А машинист сказал: «Спасибо», – повесил трубку на рычаг рации и посмотрел на по-прежнему жующего сигаретный фильтр помощника. – Ну что, рассказывай дальше.
– Входной – два жёлтых, – сказал тот.
– Жёлтых.
Тепловоз качнуло на стрелках.
– Выходной – красный, – сказал помощник и встал.
– Угу.
– Следуем под красный. Скорость за триста метров – не более двадцати, за пятьдесят – не более трёх.
– Ты эту болтовню для инструктора побереги, это я как Отче наш знаю, всю жизнь про это слушаю, миллион раз слышал. А вот про что ты только что рассказывал – такого никогда. Слышал, что в стройбате весело, но чтобы так…Ты лучше доставай тормозок, садись и рассказывай дальше. Да, такого я никогда не слышал. У нас теперь времени ой-ё-ёй, – машинист взглянул на часы, – дизель аж в полпятого, а за ним пока толкач доедет, ты мне многого порассказать успеешь. Только про автобус – это как-то грустно, даже не по себе мне как-то. А вот про «музыки не было и торжественности тоже» – это понравилось. У меня тридцать лет назад почти так же было. Давай маршрут, я сам запишу прибытие. Так, – машинист посмотрел на часы, – три ноль две.
Поезд остановился. За стеной, в машинном отделении, загремел включившийся компрессор. Помощник выбросил в окно изжёванный погасший окурок и снова закурил. Машинист перевернул маршрутный лист и посмотрел на оборот.

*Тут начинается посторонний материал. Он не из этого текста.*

-- ==== Sys2Proof/Tests/Slice0.lean ====
section
/-! SUPPORT. Tests, and one witness per statement with hypotheses. Expected results are the spec's: the ids L1-n and V-xn are
those of spec/95_test_vectors.md, the words those of 30_encoding.md R53. A witness gives inputs that meet every hypothesis of
its statement. -/

namespace Sys2Proof.Tests

open Sys2Proof Sys2Proof.Machine

/-! ## Helpers -/

/-- The reset state with some registers set. -/
def regs (rs : List (RegIx × Byte)) : State := rs.foldl (fun s p => s.setReg p.1 p.2) State.reset

/-- `s` with bytes put into memory. -/
def poke (a : Nat) (bytes : List Byte) (s : State) : State := { s with mem := s.mem.writeBytes a bytes }

/-- The state an outcome answers; the reset state where it answers none. -/
def nextOf : Host.Outcome State Fault Refusal → State
  | .next t => t
  | .fault _ | .refused _ => State.reset

/-- One step of the word `w` placed at PC answers a next state that `p` accepts. -/
def after (w : Nat) (s : State) (p : State → Bool) : Bool :=
  match step (s.withFetchWord 16 w) with
  | .next t => p t
  | .fault _ | .refused _ => false

/-- Ok, no redraw, no condition, and PC moved to `pc`. -/
def okAt (pc : Word) (t : State) : Bool := t.stepResult == ⟨none, false, []⟩ && t.pc == pc

/-- How many pixels are set. -/
def litPixels (s : State) : Nat := (s.fb.toList.map fun col => col.toList.count true).sum

/-! ## Ill-formed terms -/

theorem test_sys_with_the_word_of_cls_is_ill_formed : ¬ WellFormed (.sys 0x0E0) := by decide
theorem test_sys_with_the_word_of_ret_is_ill_formed : ¬ WellFormed (.sys 0x0EE) := by decide
theorem test_sys_beside_them_is_well_formed : WellFormed (.sys 0x0E1) ∧ WellFormed (.sys 0x000) ∧ WellFormed (.sys 0xFFF) := by
  decide

/-! ## Decoding, one word written out per row of R53 -/

theorem test_decode_group0 :
    decode 0b0000000100100011 = .instruction (.sys 0x123) ∧ decode 0b0000000011100000 = .instruction .cls ∧
    decode 0b0000000011101110 = .instruction .ret := by decide
theorem test_decode_format_a :
    decode 0b0001001000110100 = .instruction (.jp 0x234) ∧ decode 0b0010001100000000 = .instruction (.call 0x300) ∧
    decode 0b1010000100100011 = .instruction (.ldI 0x123) ∧ decode 0b1011001100000001 = .instruction (.jpV0 0x301) := by decide
theorem test_decode_format_xnn :
    decode 0b0011001101000010 = .instruction (.seImm 3 0x42) ∧ decode 0b0100001101000010 = .instruction (.sneImm 3 0x42) ∧
    decode 0b0110000000000101 = .instruction (.ldImm 0 0x05) ∧ decode 0b0111101000000010 = .instruction (.addImm 0xA 0x02) ∧
    decode 0b1100101000001111 = .instruction (.rnd 0xA 0x0F) := by decide
theorem test_decode_format_xy :
    decode 0b0101001101000000 = .instruction (.seReg 3 4) ∧ decode 0b1001001101000000 = .instruction (.sneReg 3 4) ∧
    decode 0b1000101010110000 = .instruction (.ldReg 0xA 0xB) := by decide
theorem test_decode_group8_logic :
    decode 0b1000101010110001 = .instruction (.orReg 0xA 0xB) ∧ decode 0b1000101010110010 = .instruction (.andReg 0xA 0xB) ∧
    decode 0b1000101010110011 = .instruction (.xorReg 0xA 0xB) := by decide
theorem test_decode_group8_arithmetic :
    decode 0b1000101010110100 = .instruction (.addReg 0xA 0xB) ∧ decode 0b1000101010110101 = .instruction (.subReg 0xA 0xB) ∧
    decode 0b1000101010110110 = .instruction (.shrReg 0xA 0xB) ∧ decode 0b1000101010110111 = .instruction (.subnReg 0xA 0xB) ∧
    decode 0b1000101010111110 = .instruction (.shlReg 0xA 0xB) := by decide
theorem test_decode_drw : decode 0b1101000100100101 = .instruction (.drw 1 2 5) := by decide
theorem test_decode_group_e :
    decode 0b1110001010011110 = .instruction (.skp 2) ∧ decode 0b1110001010100001 = .instruction (.sknp 2) := by decide
theorem test_decode_group_f_timers_and_key :
    decode 0b1111010100000111 = .instruction (.ldVxDt 5) ∧ decode 0b1111001100001010 = .instruction (.ldVxK 3) ∧
    decode 0b1111010100010101 = .instruction (.ldDtVx 5) ∧ decode 0b1111011000011000 = .instruction (.ldStVx 6) := by decide
theorem test_decode_group_f_index :
    decode 0b1111001100011110 = .instruction (.addI 3) ∧ decode 0b1111001100101001 = .instruction (.ldF 3) ∧
    decode 0b1111001100110011 = .instruction (.ldB 3) ∧ decode 0b1111001001010101 = .instruction (.ldMemVx 2) ∧
    decode 0b1111001001100101 = .instruction (.ldVxMem 2) := by decide
/-- V-F8 and the first and last words of R54's spaces. -/
theorem test_decode_unknown :
    [0xE000, 0xF000, 0xF001, 0x9341, 0xE39F, 0x5001, 0x5FFF, 0x8008, 0x8FFF, 0x9001, 0x9FFF, 0xEFFF, 0xFFFF].all
      (fun w => decode (BitVec.ofNat 16 w) == .unknown (BitVec.ofNat 16 w)) = true := by decide
theorem test_decode_table_word :
    decodeTableWord 16 0x00EE = some .ret ∧ decodeTableWord 16 0x6A7F = some (.ldImm 0xA 0x7F) ∧
    decodeTableWord 16 0x5121 = none := by decide
theorem test_encode : encode (.drw 0 1 5) = 0xD015#16 ∧ encode (.ldStVx 5) = 0xF518#16 ∧ encode (.call 0x300) = 0x2300#16 := by
  decide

– Во! По Бутылкино забыли отметиться, штампик поставить. На обратном пути, если остановимся, надо бы не забыть, сбегать и ляпнуть, а то получится, что мы там на халяву манёвры делали. А ты начинай, начинай, как там? «Эх, выдыхая адский перегар», – да?
– Механик чётного дизеля, я – Семёновка! – ожила рация.
– Ж… м… х… …ов ш… х… …ушаю.
– Принимаетесь на второй свободный, сигналы открыты.
– Гр… …ит ш… ш… х…
– Верно, механик, выполняйте. И девочка выйдет, пакетик заберёте…
– Ф… ф… нот… пи… х… х…
– Всё шутите? Нет, не с кокаином.
– Вы… ш… х…
– Да, молодая!
– Х… ш… р… э… ш…
– Да, красивая!
– Ш… х… ш… …эх! Эх!
ПРОВОДЫ
– Эх, разве это проводы? – выдыхая адский перегар, разочарованно прошептал в чьё-то первое подвернувшееся в галдящей полупьяной толпе волосатое ухо сморщенный и высохший, как таранка, с трясущимися руками и головой, дедушка призывника Шубина. – Вот раньше в армию провожали торжественно, с музыкой, не то, что сейчас. Скажи?
Хозяин уха, пришедший проводить в армию своего внука, – крупный, лысый, глуховатый, сонный старик в клетчатой безрукавке, застёгнутой впопыхах на одну, и то не на ту, пуговицу, показывающий всему миру свой круглый, как мяч, загорелый живот, посмотрев на часы, невпопад ответил: «Да, точно, именно шесть часов», – и для убедительности показал дедушке Шубина часы.
Дедушка с непониманием посмотрел на чужие часы, потом на вытатуированный жирными синими линиями, чуть выше их, почти у самого локтя, якорь, заинтересовался, забыл, о чём спрашивал, шевеля губами, прочитал криво написанные по обеим сторонам якоря загадочные синие имена «Вася» и «Дульсинэя», сказал: «Да, красиво!», – согласно кивнул и, добавив: «Но музыки-то нету!», – смачно, со страстным мычанием, зевнул во весь рот.
И правда, музыки не было. Торжественности тоже. А было утро. Яркое и светлое июньское утро.
– Тихо ты, – одёрнул его хозяин якоря, – начальство вышло, наверное, говорить будет, – и он подслеповато уставился на вышедшие гуськом из полуоткрытых синих с красными звёздами ворот районного военного комиссариата две фигуры в армейской форме.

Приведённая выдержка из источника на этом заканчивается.